Harry popatrzył na niego niepewnie.
– Co się stanie z Syriuszem? – spytał cicho.
– Nie wiem i niespecjalnie mnie to interesuje – odpowiedział szczerze mężczyzna. – Black potrzebuje pomocy. Jestem pewien, że dyrektor przekona go, że najlepsza będzie dla niego terapia z magomedykiem, którego specjalnością jest umysł.
– Syriusz jest zbiegiem. Nie chcę, żeby go zamknęli ponownie.
– Omal nie zrobił ci krzywdy.
– Wiem, ale... Wiem, jak to jest być zamkniętym. To okropne uczucie i nie życzę tego nikomu.
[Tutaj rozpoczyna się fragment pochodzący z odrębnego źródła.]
-- ==== Sys2Proof/Laws/State.lean ====
section
/-!
SUPPORT. What each update of a part of the state leaves alone and what it changes: one lemma per field and update, each by
definition, so that no proof unfolds a record update.
-/

namespace Sys2Proof.Machine

/-! `onIsl` changes `isl` and nothing else. -/

section
variable (s : State) (i : Nat) (f : Isl → Isl)

@[simp] theorem State.onIsl_now : (s.onIsl i f).now = s.now := rfl
@[simp] theorem State.onIsl_free : (s.onIsl i f).free = s.free := rfl
@[simp] theorem State.onIsl_out : (s.onIsl i f).out = s.out := rfl
@[simp] theorem State.onIsl_pwr : (s.onIsl i f).pwr = s.pwr := rfl
@[simp] theorem State.onIsl_pads : (s.onIsl i f).pads = s.pads := rfl
@[simp] theorem State.onIsl_latches : (s.onIsl i f).latches = s.latches := rfl
@[simp] theorem State.onIsl_spr : (s.onIsl i f).spr = s.spr := rfl
@[simp] theorem State.onIsl_mbx : (s.onIsl i f).mbx = s.mbx := rfl
@[simp] theorem State.onIsl_cmds : (s.onIsl i f).cmds = s.cmds := rfl
@[simp] theorem State.onIsl_fw : (s.onIsl i f).fw = s.fw := rfl
@[simp] theorem State.onIsl_ram : (s.onIsl i f).ram = s.ram := rfl
@[simp] theorem State.onIsl_cap : (s.onIsl i f).cap = s.cap := rfl
@[simp] theorem State.onIsl_own : (s.onIsl i f).own = s.own := rfl
@[simp] theorem State.onIsl_sgu : (s.onIsl i f).sgu = s.sgu := rfl
@[simp] theorem State.onIsl_sct : (s.onIsl i f).sct = s.sct := rfl
@[simp] theorem State.onIsl_siteFlights : (s.onIsl i f).siteFlights = s.siteFlights := rfl
@[simp] theorem State.onIsl_sockets : (s.onIsl i f).sockets = s.sockets := rfl
@[simp] theorem State.onIsl_clusters : (s.onIsl i f).clusters = s.clusters := rfl
@[simp] theorem State.onIsl_mem : (s.onIsl i f).mem = s.mem := rfl
@[simp] theorem State.onIsl_mcc : (s.onIsl i f).mcc = s.mcc := rfl
@[simp] theorem State.onIsl_pcc : (s.onIsl i f).pcc = s.pcc := rfl
@[simp] theorem State.onIsl_nwt : (s.onIsl i f).nwt = s.nwt := rfl
@[simp] theorem State.onIsl_dom : (s.onIsl i f).dom = s.dom := rfl
@[simp] theorem State.onIsl_lc : (s.onIsl i f).lc = s.lc := rfl
@[simp] theorem State.onIsl_slots : (s.onIsl i f).slots = s.slots := rfl
@[simp] theorem State.onIsl_sets : (s.onIsl i f).sets = s.sets := rfl
@[simp] theorem State.onIsl_invals : (s.onIsl i f).invals = s.invals := rfl
@[simp] theorem State.onIsl_retireWait : (s.onIsl i f).retireWait = s.retireWait := rfl
@[simp] theorem State.onIsl_cpe : (s.onIsl i f).cpe = s.cpe := rfl
@[simp] theorem State.onIsl_att : (s.onIsl i f).att = s.att := rfl
@[simp] theorem State.onIsl_str : (s.onIsl i f).str = s.str := rfl
@[simp] theorem State.onIsl_obs : (s.onIsl i f).obs = s.obs := rfl
@[simp] theorem State.onIsl_ftu : (s.onIsl i f).ftu = s.ftu := rfl
@[simp] theorem State.onIsl_fcc : (s.onIsl i f).fcc = s.fcc := rfl
@[simp] theorem State.onIsl_streams : (s.onIsl i f).streams = s.streams := rfl
@[simp] theorem State.onIsl_epochs : (s.onIsl i f).epochs = s.epochs := rfl
@[simp] theorem State.onIsl_hcc : (s.onIsl i f).hcc = s.hcc := rfl
@[simp] theorem State.onIsl_bel : (s.onIsl i f).bel = s.bel := rfl
@[simp] theorem State.onIsl_prt : (s.onIsl i f).prt = s.prt := rfl
@[simp] theorem State.onIsl_pending : (s.onIsl i f).pending = s.pending := rfl
@[simp] theorem State.onIsl_isl : (s.onIsl i f).isl = s.isl.modify i f := rfl

end

/-! `onSpr` changes `spr` and nothing else. -/

section
variable (s : State) (f : Spr → Spr)

@[simp] theorem State.onSpr_now : (s.onSpr f).now = s.now := rfl
@[simp] theorem State.onSpr_free : (s.onSpr f).free = s.free := rfl
@[simp] theorem State.onSpr_out : (s.onSpr f).out = s.out := rfl
@[simp] theorem State.onSpr_isl : (s.onSpr f).isl = s.isl := rfl
@[simp] theorem State.onSpr_pwr : (s.onSpr f).pwr = s.pwr := rfl
@[simp] theorem State.onSpr_pads : (s.onSpr f).pads = s.pads := rfl
@[simp] theorem State.onSpr_latches : (s.onSpr f).latches = s.latches := rfl
@[simp] theorem State.onSpr_mbx : (s.onSpr f).mbx = s.mbx := rfl
@[simp] theorem State.onSpr_cmds : (s.onSpr f).cmds = s.cmds := rfl
@[simp] theorem State.onSpr_fw : (s.onSpr f).fw = s.fw := rfl
@[simp] theorem State.onSpr_ram : (s.onSpr f).ram = s.ram := rfl
@[simp] theorem State.onSpr_cap : (s.onSpr f).cap = s.cap := rfl
@[simp] theorem State.onSpr_own : (s.onSpr f).own = s.own := rfl
@[simp] theorem State.onSpr_sgu : (s.onSpr f).sgu = s.sgu := rfl
@[simp] theorem State.onSpr_sct : (s.onSpr f).sct = s.sct := rfl
@[simp] theorem State.onSpr_siteFlights : (s.onSpr f).siteFlights = s.siteFlights := rfl
@[simp] theorem State.onSpr_sockets : (s.onSpr f).sockets = s.sockets := rfl
@[simp] theorem State.onSpr_clusters : (s.onSpr f).clusters = s.clusters := rfl
@[simp] theorem State.onSpr_mem : (s.onSpr f).mem = s.mem := rfl
@[simp] theorem State.onSpr_mcc : (s.onSpr f).mcc = s.mcc := rfl
@[simp] theorem State.onSpr_pcc : (s.onSpr f).pcc = s.pcc := rfl
@[simp] theorem State.onSpr_nwt : (s.onSpr f).nwt = s.nwt := rfl
@[simp] theorem State.onSpr_dom : (s.onSpr f).dom = s.dom := rfl
@[simp] theorem State.onSpr_lc : (s.onSpr f).lc = s.lc := rfl
@[simp] theorem State.onSpr_slots : (s.onSpr f).slots = s.slots := rfl
@[simp] theorem State.onSpr_sets : (s.onSpr f).sets = s.sets := rfl
@[simp] theorem State.onSpr_invals : (s.onSpr f).invals = s.invals := rfl
@[simp] theorem State.onSpr_retireWait : (s.onSpr f).retireWait = s.retireWait := rfl
@[simp] theorem State.onSpr_cpe : (s.onSpr f).cpe = s.cpe := rfl
@[simp] theorem State.onSpr_att : (s.onSpr f).att = s.att := rfl
@[simp] theorem State.onSpr_str : (s.onSpr f).str = s.str := rfl
@[simp] theorem State.onSpr_obs : (s.onSpr f).obs = s.obs := rfl
@[simp] theorem State.onSpr_ftu : (s.onSpr f).ftu = s.ftu := rfl
@[simp] theorem State.onSpr_fcc : (s.onSpr f).fcc = s.fcc := rfl
@[simp] theorem State.onSpr_streams : (s.onSpr f).streams = s.streams := rfl
@[simp] theorem State.onSpr_epochs : (s.onSpr f).epochs = s.epochs := rfl
@[simp] theorem State.onSpr_hcc : (s.onSpr f).hcc = s.hcc := rfl
@[simp] theorem State.onSpr_bel : (s.onSpr f).bel = s.bel := rfl
@[simp] theorem State.onSpr_prt : (s.onSpr f).prt = s.prt := rfl
@[simp] theorem State.onSpr_pending : (s.onSpr f).pending = s.pending := rfl
@[simp] theorem State.onSpr_spr : (s.onSpr f).spr = f s.spr := rfl

end

/-! `onEsc` changes `spr` and nothing else. -/

section
variable (s : State) (f : Escal → Escal)

@[simp] theorem State.onEsc_now : (s.onEsc f).now = s.now := rfl
@[simp] theorem State.onEsc_free : (s.onEsc f).free = s.free := rfl
@[simp] theorem State.onEsc_out : (s.onEsc f).out = s.out := rfl
@[simp] theorem State.onEsc_isl : (s.onEsc f).isl = s.isl := rfl
@[simp] theorem State.onEsc_pwr : (s.onEsc f).pwr = s.pwr := rfl
@[simp] theorem State.onEsc_pads : (s.onEsc f).pads = s.pads := rfl
@[simp] theorem State.onEsc_latches : (s.onEsc f).latches = s.latches := rfl
@[simp] theorem State.onEsc_mbx : (s.onEsc f).mbx = s.mbx := rfl
@[simp] theorem State.onEsc_cmds : (s.onEsc f).cmds = s.cmds := rfl
@[simp] theorem State.onEsc_fw : (s.onEsc f).fw = s.fw := rfl
@[simp] theorem State.onEsc_ram : (s.onEsc f).ram = s.ram := rfl
@[simp] theorem State.onEsc_cap : (s.onEsc f).cap = s.cap := rfl
@[simp] theorem State.onEsc_own : (s.onEsc f).own = s.own := rfl
@[simp] theorem State.onEsc_sgu : (s.onEsc f).sgu = s.sgu := rfl
@[simp] theorem State.onEsc_sct : (s.onEsc f).sct = s.sct := rfl
@[simp] theorem State.onEsc_siteFlights : (s.onEsc f).siteFlights = s.siteFlights := rfl
@[simp] theorem State.onEsc_sockets : (s.onEsc f).sockets = s.sockets := rfl
@[simp] theorem State.onEsc_clusters : (s.onEsc f).clusters = s.clusters := rfl
@[simp] theorem State.onEsc_mem : (s.onEsc f).mem = s.mem := rfl
@[simp] theorem State.onEsc_mcc : (s.onEsc f).mcc = s.mcc := rfl
@[simp] theorem State.onEsc_pcc : (s.onEsc f).pcc = s.pcc := rfl
@[simp] theorem State.onEsc_nwt : (s.onEsc f).nwt = s.nwt := rfl
@[simp] theorem State.onEsc_dom : (s.onEsc f).dom = s.dom := rfl
@[simp] theorem State.onEsc_lc : (s.onEsc f).lc = s.lc := rfl
@[simp] theorem State.onEsc_slots : (s.onEsc f).slots = s.slots := rfl
@[simp] theorem State.onEsc_sets : (s.onEsc f).sets = s.sets := rfl
@[simp] theorem State.onEsc_invals : (s.onEsc f).invals = s.invals := rfl
@[simp] theorem State.onEsc_retireWait : (s.onEsc f).retireWait = s.retireWait := rfl
@[simp] theorem State.onEsc_cpe : (s.onEsc f).cpe = s.cpe := rfl
@[simp] theorem State.onEsc_att : (s.onEsc f).att = s.att := rfl
@[simp] theorem State.onEsc_str : (s.onEsc f).str = s.str := rfl
@[simp] theorem State.onEsc_obs : (s.onEsc f).obs = s.obs := rfl
@[simp] theorem State.onEsc_ftu : (s.onEsc f).ftu = s.ftu := rfl
@[simp] theorem State.onEsc_fcc : (s.onEsc f).fcc = s.fcc := rfl
@[simp] theorem State.onEsc_streams : (s.onEsc f).streams = s.streams := rfl
@[simp] theorem State.onEsc_epochs : (s.onEsc f).epochs = s.epochs := rfl
@[simp] theorem State.onEsc_hcc : (s.onEsc f).hcc = s.hcc := rfl
@[simp] theorem State.onEsc_bel : (s.onEsc f).bel = s.bel := rfl
@[simp] theorem State.onEsc_prt : (s.onEsc f).prt = s.prt := rfl
@[simp] theorem State.onEsc_pending : (s.onEsc f).pending = s.pending := rfl
@[simp] theorem State.onEsc_spr : (s.onEsc f).spr = { s.spr with esc := f s.spr.esc } := rfl

end

/-! `onTime` changes `spr` and nothing else. -/

section
variable (s : State) (f : SecTime → SecTime)

@[simp] theorem State.onTime_now : (s.onTime f).now = s.now := rfl
@[simp] theorem State.onTime_free : (s.onTime f).free = s.free := rfl
@[simp] theorem State.onTime_out : (s.onTime f).out = s.out := rfl
@[simp] theorem State.onTime_isl : (s.onTime f).isl = s.isl := rfl
@[simp] theorem State.onTime_pwr : (s.onTime f).pwr = s.pwr := rfl
@[simp] theorem State.onTime_pads : (s.onTime f).pads = s.pads := rfl
@[simp] theorem State.onTime_latches : (s.onTime f).latches = s.latches := rfl
@[simp] theorem State.onTime_mbx : (s.onTime f).mbx = s.mbx := rfl
@[simp] theorem State.onTime_cmds : (s.onTime f).cmds = s.cmds := rfl
@[simp] theorem State.onTime_fw : (s.onTime f).fw = s.fw := rfl
@[simp] theorem State.onTime_ram : (s.onTime f).ram = s.ram := rfl
@[simp] theorem State.onTime_cap : (s.onTime f).cap = s.cap := rfl
@[simp] theorem State.onTime_own : (s.onTime f).own = s.own := rfl
@[simp] theorem State.onTime_sgu : (s.onTime f).sgu = s.sgu := rfl
@[simp] theorem State.onTime_sct : (s.onTime f).sct = s.sct := rfl
@[simp] theorem State.onTime_siteFlights : (s.onTime f).siteFlights = s.siteFlights := rfl
@[simp] theorem State.onTime_sockets : (s.onTime f).sockets = s.sockets := rfl
@[simp] theorem State.onTime_clusters : (s.onTime f).clusters = s.clusters := rfl
@[simp] theorem State.onTime_mem : (s.onTime f).mem = s.mem := rfl
@[simp] theorem State.onTime_mcc : (s.onTime f).mcc = s.mcc := rfl
@[simp] theorem State.onTime_pcc : (s.onTime f).pcc = s.pcc := rfl
@[simp] theorem State.onTime_nwt : (s.onTime f).nwt = s.nwt := rfl
@[simp] theorem State.onTime_dom : (s.onTime f).dom = s.dom := rfl
@[simp] theorem State.onTime_lc : (s.onTime f).lc = s.lc := rfl
@[simp] theorem State.onTime_slots : (s.onTime f).slots = s.slots := rfl
@[simp] theorem State.onTime_sets : (s.onTime f).sets = s.sets := rfl
@[simp] theorem State.onTime_invals : (s.onTime f).invals = s.invals := rfl
@[simp] theorem State.onTime_retireWait : (s.onTime f).retireWait = s.retireWait := rfl
@[simp] theorem State.onTime_cpe : (s.onTime f).cpe = s.cpe := rfl
@[simp] theorem State.onTime_att : (s.onTime f).att = s.att := rfl
@[simp] theorem State.onTime_str : (s.onTime f).str = s.str := rfl
@[simp] theorem State.onTime_obs : (s.onTime f).obs = s.obs := rfl
@[simp] theorem State.onTime_ftu : (s.onTime f).ftu = s.ftu := rfl
@[simp] theorem State.onTime_fcc : (s.onTime f).fcc = s.fcc := rfl
@[simp] theorem State.onTime_streams : (s.onTime f).streams = s.streams := rfl
@[simp] theorem State.onTime_epochs : (s.onTime f).epochs = s.epochs := rfl
@[simp] theorem State.onTime_hcc : (s.onTime f).hcc = s.hcc := rfl
@[simp] theorem State.onTime_bel : (s.onTime f).bel = s.bel := rfl
@[simp] theorem State.onTime_prt : (s.onTime f).prt = s.prt := rfl
@[simp] theorem State.onTime_pending : (s.onTime f).pending = s.pending := rfl
@[simp] theorem State.onTime_spr : (s.onTime f).spr = { s.spr with time := f s.spr.time } := rfl
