/-- With a context and a slot at hand KEY_PROG turns on the partition, the message and what the context holds. -/
theorem keyProg_of_place {slot ix : Nat} (hctx : s.ctxFor m.stream = some n) (hslot : s.slotForFill m.part.val = some slot)
    (hix : ix = keyIx m.sub m.rx m.kset)
    (hu : u = if (s.hcc.ctxs.get n).keys.get ix = 0 then s else s.ideDrop ((s.hcc.ctxs.get n).keys.get ix)) :
    s.keyProg m =
      if (s.part m.part.val).state = .none ∨ m.sub = 3 ∨ m.key.length ≠ 32 ∨
        ((s.hcc.ctxs.get n).valid = true ∧ (s.hcc.ctxs.get n).part ≠ m.part.val) ∨ (s.hcc.ctxs.get n).going.contains ix = true
      then s.kmAnswer 3 (kmEcho m ++ [4])
      else (((u.fillSlot slot (u.ideAttr m.part.val) m.key).slotObject slot 0 true).onCtx n (fun x => { x with
        valid := true, stream := m.stream, part := m.part.val, state := if x.state = 0 then 1 else x.state
        keys := x.keys.set ix slot, count := x.count.set ix 0 })).kmAnswer 3 (kmEcho m ++ [0]) := by
  subst hix hu
  simp only [State.keyProg, hup, hctx, hslot, Bool.not_true, Bool.false_eq_true, if_false]

theorem kSetGo_of_programmed {ix : Nat} (hctx : s.ideCtx m.stream = some n) (hix : ix = keyIx m.sub m.rx m.kset)
    (hkey : (s.hcc.ctxs.get n).keys.get ix ≠ 0) :
    s.kSetGo m = (s.onCtx n (fun x =>
      let y := { x with
        going := x.going.filter (fun g => g != keyIx m.sub m.rx !m.kset && g != ix) ++ [ix]
        ksetRx := if m.rx then m.kset else x.ksetRx, ksetTx := if m.rx then x.ksetTx else m.kset }
      if y.allGo then { y with state := 2 } else y)).kmAnswer 6 (kmEcho m) := by
  subst hix
  simp only [State.kSetGo, hup, hctx, if_neg hkey, Bool.not_true, Bool.false_eq_true, if_false]

theorem kSetStop_of_context {ix : Nat} (hctx : s.ideCtx m.stream = some n) (hix : ix = keyIx m.sub m.rx m.kset)
    (hu : u = (if (s.hcc.ctxs.get n).keys.get ix = 0 then s else s.ideDrop ((s.hcc.ctxs.get n).keys.get ix)).onCtx n (fun x => { x with
      keys := x.keys.set ix 0, count := x.count.set ix 0, going := x.going.filter (· != ix) })) :
    s.kSetStop m = (State.ctxTidy (if (s.hcc.ctxs.get n).state = 2 ∧ (s.hcc.ctxs.get n).going.contains ix
      then u.streamInsecure n else u) n).kmAnswer 6 (kmEcho m) := by
  subst hix hu
  simp only [State.kSetStop, hup, hctx, Bool.not_true, Bool.false_eq_true, if_false]

end Km

/-! ### TDISP messages (R344) -/

section Tdisp

variable {p : Nat} {b : State} (hup : s.fwUp = true)
include hup

theorem tdisp_of_no_part (hnone : (s.part p).state = .none) : s.tdisp p b = s.tdispAnswer 0x7F (toLe 4 0x101) := by
  simp only [State.tdisp, hup, hnone, Bool.not_true, Bool.false_eq_true, if_false, if_true]

theorem tdisp_of_part (hpart : (s.part p).state ≠ .none) : s.tdisp p b = b := by
  simp only [State.tdisp, hup, if_neg hpart, Bool.not_true, Bool.false_eq_true, if_false]

end Tdisp

/-! ### Lock and start of an interface (R345) -/

section Interface

variable {p n : Nat} {v : BitVec 8}

/-- A stream with a context: the lock turns on the interface, the context and the bindings. -/
theorem lockInterface_of_context (hctx : s.ideCtx v = some n) :
    s.lockInterface p v =
      if s.boundTdid p = 0 ∨ (s.tdi p).state ≠ 0 ∨ ¬ ((s.hcc.ctxs.get n).state = 2 ∧ (s.hcc.ctxs.get n).part = p) ∨
        (s.boundPart v).isSome = true
      then s.tdispAnswer 0x7F (toLe 4 4)
      else (({ s with free := s.free + 1 } : State).onTdi p (fun _ =>
        { state := 1, stream := some v, nonce := Config.freeBytes s.free 32 })).tdispAnswer 3 (Config.freeBytes s.free 32) := by
  simp only [State.lockInterface, hctx]
  refine if_congr ?_ rfl rfl
  simp only [Bool.not_eq_true', Bool.and_eq_false_iff, beq_eq_false_iff_ne, not_and_or, ne_eq]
Ale nie chce też go na razie widzieć. Boże... Ron miał rację – jęknął. Przymknął oczy i odchylił głowę w tył na oparcie kanapy.
– W czym pan Weasley miał rację?
– Kiedy rozmawiałem z Ronem, ten wysnuł teorię, że może Syriusz był zakochany w moim tacie. Nie myślałem, że to może być prawda. Byłem pewien, że powiedział to, żeby mnie trochę rozbawić, czy coś. Co ja mam teraz zrobić?
– Harry – zaczął Severus, siadając obok niego. – To nie jest coś, z czym ty musisz się zmierzyć. Pozwól, żeby Blackiem zajęli się inni. Nastolatek nie powinien zajmować się sprawami dorosłych.
– A Czarny Pan? Wszyscy chcą, żeby nim zajął się właśnie nastolatek – zauważył Harry i nagle podsunął mu swój kubek z herbatą.
– O co chodzi? – spytał Severus.
– Jak mamy o tym rozmawiać, to proszę mi tu dolać czegoś mocniejszego – powiedział.
– Nie będę cię rozpijał, bachorze. Mam swoje zasady – powiedział stanowczo. Harry jednak patrzył na niego wyczekująco. – Tylko trochę i ani się waż o tym komukolwiek wspomnieć.
– Jasne – zapewnił go Harry. Z zadowoleniem upił trochę zaprawionej alkoholem herbaty. – Czyli jestem na tyle dorosły, żeby zając się jednym psychopatą, ale mam się nie przejmować czarodzieje, któremu pomieszało się w głowie.
– Już coś mówiłem ci na ten temat – zauważył Snape.
– A ja powiedział wyraźnie, że nie będę walczył. I zdania nie zmieniłem.
Severus był w stanie jedynie skinąć głową. Harry postawił sprawę jasno. Najpierw musiał zawalczyć o siebie. Dopiero później mógł walczyć o innych. Na tę chwilę był jednak tylko nastolatkiem, który miał zbyt wiele problemów, które zdawały sięnie mieć końca. W takich momentach Mistrz Eliksirów naprawdę zaczynał mu współczuć i zastanawiał się, co mógłby jeszcze dla niego zrobić.